Every line that contains the word "FrameO" should be copied from the records below.

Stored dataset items
--- START ---

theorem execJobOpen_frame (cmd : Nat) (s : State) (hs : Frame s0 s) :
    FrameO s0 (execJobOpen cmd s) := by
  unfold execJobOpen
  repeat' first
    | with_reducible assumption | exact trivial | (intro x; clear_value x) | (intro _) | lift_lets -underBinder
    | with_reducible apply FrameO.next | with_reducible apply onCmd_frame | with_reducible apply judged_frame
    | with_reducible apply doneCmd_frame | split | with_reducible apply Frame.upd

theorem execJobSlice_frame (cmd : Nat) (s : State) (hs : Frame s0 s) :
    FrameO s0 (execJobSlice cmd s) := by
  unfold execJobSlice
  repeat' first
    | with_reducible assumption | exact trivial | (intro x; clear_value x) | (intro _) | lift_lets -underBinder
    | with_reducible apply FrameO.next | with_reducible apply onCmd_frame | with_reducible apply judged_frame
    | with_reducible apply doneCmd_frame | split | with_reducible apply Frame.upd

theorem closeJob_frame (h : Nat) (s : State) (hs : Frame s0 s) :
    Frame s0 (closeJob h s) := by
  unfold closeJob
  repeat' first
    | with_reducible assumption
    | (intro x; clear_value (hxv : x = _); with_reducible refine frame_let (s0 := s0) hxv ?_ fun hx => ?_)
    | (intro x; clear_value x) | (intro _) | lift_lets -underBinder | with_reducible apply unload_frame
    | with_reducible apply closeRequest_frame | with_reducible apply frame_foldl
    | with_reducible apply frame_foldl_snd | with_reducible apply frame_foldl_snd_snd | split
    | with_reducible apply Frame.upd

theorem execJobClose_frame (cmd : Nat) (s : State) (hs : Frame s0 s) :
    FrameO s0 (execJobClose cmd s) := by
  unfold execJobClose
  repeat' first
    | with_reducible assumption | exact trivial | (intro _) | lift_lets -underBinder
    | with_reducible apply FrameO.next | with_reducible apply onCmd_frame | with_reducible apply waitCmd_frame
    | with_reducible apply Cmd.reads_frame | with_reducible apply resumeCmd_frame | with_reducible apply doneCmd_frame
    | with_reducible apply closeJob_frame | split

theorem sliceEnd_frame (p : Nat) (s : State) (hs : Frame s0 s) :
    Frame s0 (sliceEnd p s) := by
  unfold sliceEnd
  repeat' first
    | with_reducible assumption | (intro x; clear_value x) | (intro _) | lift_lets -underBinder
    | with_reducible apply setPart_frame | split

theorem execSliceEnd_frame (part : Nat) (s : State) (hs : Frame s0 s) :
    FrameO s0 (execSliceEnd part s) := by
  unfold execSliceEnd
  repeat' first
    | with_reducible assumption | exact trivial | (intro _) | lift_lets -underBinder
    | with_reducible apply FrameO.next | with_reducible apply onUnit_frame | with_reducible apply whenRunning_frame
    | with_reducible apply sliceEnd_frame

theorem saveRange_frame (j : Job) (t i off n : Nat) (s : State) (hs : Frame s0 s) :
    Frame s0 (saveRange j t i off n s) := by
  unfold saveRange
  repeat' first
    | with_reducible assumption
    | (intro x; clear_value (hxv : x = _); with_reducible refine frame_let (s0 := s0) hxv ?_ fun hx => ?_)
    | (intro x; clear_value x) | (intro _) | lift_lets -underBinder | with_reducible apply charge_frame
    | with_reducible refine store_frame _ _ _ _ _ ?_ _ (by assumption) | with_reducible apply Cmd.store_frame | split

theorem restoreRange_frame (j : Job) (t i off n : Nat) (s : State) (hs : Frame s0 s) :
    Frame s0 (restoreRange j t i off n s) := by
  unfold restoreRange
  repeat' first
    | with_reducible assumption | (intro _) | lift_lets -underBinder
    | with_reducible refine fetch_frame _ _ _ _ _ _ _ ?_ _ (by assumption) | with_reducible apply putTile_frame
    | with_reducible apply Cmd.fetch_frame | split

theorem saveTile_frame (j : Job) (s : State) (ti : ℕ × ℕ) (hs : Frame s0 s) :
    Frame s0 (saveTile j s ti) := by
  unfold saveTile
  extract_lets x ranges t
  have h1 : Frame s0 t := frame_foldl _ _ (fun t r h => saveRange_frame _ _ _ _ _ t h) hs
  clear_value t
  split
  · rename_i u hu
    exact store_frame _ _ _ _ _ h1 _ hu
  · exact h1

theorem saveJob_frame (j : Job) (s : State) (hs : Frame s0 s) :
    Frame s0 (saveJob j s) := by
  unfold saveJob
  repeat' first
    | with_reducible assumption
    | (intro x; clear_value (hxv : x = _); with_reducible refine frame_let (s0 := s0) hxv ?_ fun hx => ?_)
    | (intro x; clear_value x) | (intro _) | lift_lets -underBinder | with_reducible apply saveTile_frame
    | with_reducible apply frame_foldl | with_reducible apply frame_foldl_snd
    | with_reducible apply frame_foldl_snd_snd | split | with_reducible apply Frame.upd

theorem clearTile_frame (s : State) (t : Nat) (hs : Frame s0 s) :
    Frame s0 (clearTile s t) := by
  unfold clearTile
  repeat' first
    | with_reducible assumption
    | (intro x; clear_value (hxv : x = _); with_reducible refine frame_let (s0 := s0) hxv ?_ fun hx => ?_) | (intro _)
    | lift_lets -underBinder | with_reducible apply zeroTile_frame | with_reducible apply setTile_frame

--- END ---

* [Response box]
    FrameO s0 (execJobOpen cmd s) := by
    | with_reducible apply FrameO.next | with_reducible apply onCmd_frame | with_reducible apply judged_frame
    FrameO s0 (execJobSlice cmd s) := by
    | with_reducible apply FrameO.next | with_reducible apply onCmd_frame | with_reducible apply judged_frame
    FrameO s0 (execJobClose cmd s) := by
    | with_reducible apply FrameO.next | with_reducible apply onCmd_frame | with_reducible apply waitCmd_frame
    FrameO s0 (execSliceEnd part s) := by
    | with_reducible apply FrameO.next | with_reducible apply onUnit_frame | with_reducible apply whenRunning_frame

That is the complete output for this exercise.